__ABOUT THIS EXERCISE__. What is the number of lines in the records below holding the string "Prop"? Reply with it and nothing else.

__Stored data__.

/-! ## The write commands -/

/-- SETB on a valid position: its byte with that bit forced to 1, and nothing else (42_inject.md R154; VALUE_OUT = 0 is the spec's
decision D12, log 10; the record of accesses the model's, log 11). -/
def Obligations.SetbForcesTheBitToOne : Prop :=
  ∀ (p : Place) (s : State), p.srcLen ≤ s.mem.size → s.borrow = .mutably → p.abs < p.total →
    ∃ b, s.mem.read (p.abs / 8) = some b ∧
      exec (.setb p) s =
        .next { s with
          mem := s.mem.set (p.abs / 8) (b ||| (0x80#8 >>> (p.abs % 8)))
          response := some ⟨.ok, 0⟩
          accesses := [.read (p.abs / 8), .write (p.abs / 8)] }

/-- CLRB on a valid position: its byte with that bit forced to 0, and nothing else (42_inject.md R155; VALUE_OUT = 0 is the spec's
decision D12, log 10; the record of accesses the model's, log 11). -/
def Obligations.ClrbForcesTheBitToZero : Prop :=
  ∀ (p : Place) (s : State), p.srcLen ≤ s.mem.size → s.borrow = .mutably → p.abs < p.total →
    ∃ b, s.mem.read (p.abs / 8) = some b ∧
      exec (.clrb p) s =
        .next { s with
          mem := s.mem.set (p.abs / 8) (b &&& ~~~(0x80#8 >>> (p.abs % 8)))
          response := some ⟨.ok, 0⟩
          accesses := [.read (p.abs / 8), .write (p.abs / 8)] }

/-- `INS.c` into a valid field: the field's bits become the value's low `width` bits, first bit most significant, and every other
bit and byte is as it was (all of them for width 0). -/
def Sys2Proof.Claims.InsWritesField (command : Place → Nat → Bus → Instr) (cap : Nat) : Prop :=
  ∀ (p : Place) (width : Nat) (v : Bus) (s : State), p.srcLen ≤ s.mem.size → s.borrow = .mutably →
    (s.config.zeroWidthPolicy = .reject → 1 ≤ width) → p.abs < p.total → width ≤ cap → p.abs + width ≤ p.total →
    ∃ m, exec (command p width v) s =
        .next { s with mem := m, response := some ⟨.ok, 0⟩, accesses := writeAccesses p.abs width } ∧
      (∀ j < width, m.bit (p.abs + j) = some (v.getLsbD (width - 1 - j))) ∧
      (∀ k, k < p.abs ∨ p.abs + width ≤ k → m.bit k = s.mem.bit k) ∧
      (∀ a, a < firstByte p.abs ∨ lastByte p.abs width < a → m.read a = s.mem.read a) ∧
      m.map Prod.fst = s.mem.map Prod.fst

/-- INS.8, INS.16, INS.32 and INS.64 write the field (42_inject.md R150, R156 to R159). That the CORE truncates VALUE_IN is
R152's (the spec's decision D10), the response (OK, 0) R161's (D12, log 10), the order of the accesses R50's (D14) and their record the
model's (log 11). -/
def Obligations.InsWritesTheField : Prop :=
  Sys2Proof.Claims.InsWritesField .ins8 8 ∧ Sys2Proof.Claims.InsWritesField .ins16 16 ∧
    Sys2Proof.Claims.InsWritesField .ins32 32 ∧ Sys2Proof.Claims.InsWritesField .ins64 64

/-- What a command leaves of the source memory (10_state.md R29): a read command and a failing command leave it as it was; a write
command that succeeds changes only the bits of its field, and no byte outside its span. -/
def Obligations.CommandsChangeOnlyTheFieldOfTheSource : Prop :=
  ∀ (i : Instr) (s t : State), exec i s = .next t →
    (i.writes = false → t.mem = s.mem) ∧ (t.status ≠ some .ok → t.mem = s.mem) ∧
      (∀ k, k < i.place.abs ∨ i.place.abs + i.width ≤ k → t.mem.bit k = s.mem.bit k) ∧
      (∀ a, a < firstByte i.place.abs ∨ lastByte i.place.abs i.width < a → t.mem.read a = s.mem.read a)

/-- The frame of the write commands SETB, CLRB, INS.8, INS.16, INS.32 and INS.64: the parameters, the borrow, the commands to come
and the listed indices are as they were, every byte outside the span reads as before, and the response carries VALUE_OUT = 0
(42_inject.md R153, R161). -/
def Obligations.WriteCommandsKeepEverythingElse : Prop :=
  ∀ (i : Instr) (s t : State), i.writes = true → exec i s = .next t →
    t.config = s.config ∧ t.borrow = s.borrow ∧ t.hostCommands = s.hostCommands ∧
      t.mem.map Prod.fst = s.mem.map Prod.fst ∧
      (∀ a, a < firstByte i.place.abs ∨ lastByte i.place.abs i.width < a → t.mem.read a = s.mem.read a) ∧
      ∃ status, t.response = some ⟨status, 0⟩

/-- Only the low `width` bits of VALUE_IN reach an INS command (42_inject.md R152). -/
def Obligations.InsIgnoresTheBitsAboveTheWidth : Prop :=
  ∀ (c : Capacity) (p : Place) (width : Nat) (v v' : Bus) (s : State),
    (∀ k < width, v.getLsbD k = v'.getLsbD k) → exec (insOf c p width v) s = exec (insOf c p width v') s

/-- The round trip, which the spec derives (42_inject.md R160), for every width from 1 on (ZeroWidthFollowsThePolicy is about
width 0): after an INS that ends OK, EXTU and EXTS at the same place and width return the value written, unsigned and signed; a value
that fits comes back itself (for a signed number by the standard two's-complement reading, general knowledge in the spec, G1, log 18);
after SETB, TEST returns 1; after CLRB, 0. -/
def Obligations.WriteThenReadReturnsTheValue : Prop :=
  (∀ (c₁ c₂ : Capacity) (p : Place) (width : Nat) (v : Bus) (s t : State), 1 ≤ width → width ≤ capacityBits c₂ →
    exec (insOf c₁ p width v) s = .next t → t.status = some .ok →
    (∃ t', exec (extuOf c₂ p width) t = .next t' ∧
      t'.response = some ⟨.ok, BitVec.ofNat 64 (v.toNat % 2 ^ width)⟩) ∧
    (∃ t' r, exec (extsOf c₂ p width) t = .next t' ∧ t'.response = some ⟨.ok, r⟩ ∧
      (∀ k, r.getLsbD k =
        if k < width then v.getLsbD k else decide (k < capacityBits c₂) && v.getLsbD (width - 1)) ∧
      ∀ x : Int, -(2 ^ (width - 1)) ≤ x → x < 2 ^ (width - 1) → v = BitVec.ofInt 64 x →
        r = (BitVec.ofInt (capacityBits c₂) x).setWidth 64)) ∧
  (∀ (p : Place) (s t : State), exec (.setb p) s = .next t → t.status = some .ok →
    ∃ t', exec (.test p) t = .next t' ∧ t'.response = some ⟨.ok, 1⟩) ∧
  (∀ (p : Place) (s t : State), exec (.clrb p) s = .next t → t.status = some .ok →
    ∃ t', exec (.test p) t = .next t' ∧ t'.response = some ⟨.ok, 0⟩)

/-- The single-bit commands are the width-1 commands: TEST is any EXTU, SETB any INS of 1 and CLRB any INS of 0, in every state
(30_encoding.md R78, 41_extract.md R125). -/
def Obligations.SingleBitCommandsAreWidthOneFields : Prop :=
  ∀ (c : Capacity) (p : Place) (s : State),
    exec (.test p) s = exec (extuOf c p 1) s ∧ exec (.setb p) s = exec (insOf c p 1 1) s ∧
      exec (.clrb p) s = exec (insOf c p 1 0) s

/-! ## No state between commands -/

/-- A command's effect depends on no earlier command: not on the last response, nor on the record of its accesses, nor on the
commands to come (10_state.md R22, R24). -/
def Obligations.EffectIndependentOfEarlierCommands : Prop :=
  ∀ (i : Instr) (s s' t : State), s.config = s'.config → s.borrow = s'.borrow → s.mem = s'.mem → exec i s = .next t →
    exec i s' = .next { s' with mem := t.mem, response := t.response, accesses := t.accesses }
==
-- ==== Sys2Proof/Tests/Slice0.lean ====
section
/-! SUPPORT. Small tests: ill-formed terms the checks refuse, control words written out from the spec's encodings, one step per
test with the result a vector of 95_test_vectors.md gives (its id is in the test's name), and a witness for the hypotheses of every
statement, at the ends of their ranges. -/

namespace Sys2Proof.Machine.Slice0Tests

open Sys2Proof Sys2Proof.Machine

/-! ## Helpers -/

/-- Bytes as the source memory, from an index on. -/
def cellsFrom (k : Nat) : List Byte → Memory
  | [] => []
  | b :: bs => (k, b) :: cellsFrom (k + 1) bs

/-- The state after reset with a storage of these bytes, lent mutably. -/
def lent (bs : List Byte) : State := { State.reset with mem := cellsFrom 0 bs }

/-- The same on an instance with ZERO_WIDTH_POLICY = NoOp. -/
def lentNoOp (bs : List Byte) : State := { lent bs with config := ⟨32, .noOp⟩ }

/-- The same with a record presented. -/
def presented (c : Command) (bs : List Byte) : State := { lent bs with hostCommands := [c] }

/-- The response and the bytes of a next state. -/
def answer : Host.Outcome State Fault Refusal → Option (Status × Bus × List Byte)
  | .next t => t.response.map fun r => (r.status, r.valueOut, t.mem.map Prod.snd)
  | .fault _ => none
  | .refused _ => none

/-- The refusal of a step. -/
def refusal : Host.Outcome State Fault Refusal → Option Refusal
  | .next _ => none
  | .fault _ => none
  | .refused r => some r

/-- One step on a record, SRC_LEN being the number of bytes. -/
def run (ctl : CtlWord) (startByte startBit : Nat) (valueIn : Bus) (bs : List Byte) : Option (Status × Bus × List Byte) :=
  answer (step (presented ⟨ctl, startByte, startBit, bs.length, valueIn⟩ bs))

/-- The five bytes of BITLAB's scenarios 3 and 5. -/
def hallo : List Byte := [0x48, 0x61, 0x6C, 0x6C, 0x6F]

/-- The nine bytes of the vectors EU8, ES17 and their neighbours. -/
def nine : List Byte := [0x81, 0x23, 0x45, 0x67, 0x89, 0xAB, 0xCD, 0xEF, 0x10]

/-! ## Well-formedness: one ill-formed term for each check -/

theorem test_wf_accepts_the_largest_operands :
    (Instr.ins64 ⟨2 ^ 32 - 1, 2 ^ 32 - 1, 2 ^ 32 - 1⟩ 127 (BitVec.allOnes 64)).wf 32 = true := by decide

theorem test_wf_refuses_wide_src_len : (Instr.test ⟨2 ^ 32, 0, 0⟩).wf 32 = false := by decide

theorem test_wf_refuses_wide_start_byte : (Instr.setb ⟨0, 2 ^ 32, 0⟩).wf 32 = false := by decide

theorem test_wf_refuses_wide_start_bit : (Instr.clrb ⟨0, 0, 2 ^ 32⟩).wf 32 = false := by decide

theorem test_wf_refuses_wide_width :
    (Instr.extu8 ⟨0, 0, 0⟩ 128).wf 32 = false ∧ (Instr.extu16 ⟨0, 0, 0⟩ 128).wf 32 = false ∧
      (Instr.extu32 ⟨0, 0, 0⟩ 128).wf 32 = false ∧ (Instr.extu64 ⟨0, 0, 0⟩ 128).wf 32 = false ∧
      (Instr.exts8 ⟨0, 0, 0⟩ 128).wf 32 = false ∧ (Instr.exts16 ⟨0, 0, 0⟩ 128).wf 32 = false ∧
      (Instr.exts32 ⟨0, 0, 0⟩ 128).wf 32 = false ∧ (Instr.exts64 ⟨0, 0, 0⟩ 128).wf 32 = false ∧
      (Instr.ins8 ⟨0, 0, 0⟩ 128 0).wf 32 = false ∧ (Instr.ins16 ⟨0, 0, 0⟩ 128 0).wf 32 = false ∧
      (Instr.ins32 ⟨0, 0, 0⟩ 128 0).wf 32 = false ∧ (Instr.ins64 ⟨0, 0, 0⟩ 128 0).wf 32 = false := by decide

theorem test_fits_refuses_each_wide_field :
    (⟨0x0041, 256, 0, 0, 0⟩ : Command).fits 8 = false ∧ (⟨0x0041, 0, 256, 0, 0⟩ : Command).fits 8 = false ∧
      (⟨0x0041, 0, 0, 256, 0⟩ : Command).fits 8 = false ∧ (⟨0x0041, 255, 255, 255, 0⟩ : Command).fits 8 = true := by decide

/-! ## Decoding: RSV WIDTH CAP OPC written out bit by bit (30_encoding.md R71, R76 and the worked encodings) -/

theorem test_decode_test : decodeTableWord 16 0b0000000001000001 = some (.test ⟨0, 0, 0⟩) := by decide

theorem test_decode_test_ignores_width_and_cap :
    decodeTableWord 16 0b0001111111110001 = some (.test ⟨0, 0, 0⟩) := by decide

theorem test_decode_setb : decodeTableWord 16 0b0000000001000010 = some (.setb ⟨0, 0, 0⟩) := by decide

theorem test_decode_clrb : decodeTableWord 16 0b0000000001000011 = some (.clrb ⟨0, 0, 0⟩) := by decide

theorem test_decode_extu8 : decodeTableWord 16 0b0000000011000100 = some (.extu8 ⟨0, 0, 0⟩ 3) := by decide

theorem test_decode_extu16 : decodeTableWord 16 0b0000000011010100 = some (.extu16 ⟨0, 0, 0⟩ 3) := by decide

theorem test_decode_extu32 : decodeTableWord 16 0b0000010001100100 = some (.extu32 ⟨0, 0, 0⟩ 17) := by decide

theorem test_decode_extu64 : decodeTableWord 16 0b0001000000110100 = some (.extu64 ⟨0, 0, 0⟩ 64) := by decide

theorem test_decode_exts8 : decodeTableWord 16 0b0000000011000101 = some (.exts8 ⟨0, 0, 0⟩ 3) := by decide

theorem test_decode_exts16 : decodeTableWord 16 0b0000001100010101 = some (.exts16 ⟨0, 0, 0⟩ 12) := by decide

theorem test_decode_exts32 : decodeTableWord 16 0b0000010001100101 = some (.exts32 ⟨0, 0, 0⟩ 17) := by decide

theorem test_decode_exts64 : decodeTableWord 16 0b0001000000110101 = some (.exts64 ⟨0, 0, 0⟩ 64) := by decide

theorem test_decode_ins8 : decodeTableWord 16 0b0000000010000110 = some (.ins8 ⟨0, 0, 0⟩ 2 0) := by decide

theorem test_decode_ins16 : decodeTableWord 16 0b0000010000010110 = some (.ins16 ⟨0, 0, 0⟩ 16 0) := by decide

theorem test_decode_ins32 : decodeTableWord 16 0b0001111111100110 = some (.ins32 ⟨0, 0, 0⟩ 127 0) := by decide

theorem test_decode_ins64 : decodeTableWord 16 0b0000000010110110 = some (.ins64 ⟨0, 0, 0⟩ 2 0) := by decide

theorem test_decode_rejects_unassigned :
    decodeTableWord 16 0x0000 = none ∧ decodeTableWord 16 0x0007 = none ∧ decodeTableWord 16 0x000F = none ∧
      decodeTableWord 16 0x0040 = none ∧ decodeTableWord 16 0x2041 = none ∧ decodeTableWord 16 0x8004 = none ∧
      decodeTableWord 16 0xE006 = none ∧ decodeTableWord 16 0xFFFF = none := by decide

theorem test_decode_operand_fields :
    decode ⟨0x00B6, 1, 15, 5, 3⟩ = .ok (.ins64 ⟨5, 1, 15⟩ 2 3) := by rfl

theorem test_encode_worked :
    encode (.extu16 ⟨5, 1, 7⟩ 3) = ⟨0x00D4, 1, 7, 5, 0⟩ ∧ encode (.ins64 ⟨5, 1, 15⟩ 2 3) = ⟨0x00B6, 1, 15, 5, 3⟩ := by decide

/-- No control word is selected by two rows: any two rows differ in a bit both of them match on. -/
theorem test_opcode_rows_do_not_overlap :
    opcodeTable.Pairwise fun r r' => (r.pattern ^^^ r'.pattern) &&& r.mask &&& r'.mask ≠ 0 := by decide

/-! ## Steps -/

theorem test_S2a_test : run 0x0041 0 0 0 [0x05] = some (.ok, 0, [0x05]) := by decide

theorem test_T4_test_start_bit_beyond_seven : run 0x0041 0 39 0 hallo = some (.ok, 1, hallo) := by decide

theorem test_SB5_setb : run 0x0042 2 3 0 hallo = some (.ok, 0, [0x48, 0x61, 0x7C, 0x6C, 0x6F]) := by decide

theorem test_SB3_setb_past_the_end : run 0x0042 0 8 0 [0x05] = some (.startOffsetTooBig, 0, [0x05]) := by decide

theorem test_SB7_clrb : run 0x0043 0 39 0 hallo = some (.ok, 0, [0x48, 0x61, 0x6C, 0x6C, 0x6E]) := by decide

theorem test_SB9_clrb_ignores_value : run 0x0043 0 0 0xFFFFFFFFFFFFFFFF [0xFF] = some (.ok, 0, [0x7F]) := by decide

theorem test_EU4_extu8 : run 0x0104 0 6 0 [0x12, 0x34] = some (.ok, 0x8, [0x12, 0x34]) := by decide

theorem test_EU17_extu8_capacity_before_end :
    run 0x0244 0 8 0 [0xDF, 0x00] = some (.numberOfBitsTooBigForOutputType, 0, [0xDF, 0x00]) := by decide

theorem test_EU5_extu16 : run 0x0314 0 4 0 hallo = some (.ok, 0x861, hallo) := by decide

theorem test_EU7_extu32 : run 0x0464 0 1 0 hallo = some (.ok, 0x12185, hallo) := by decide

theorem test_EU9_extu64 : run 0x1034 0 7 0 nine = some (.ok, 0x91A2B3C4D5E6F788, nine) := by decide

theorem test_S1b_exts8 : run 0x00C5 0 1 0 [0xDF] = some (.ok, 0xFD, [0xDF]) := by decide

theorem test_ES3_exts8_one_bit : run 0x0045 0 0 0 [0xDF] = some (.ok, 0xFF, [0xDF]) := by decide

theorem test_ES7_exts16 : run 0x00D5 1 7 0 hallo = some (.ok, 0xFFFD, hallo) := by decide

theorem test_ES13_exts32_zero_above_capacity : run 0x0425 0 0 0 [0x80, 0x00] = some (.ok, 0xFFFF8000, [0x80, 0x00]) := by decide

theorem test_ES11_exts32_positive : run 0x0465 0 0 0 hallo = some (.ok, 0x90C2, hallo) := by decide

__RESPONSE TO THE EXERCISE__. 10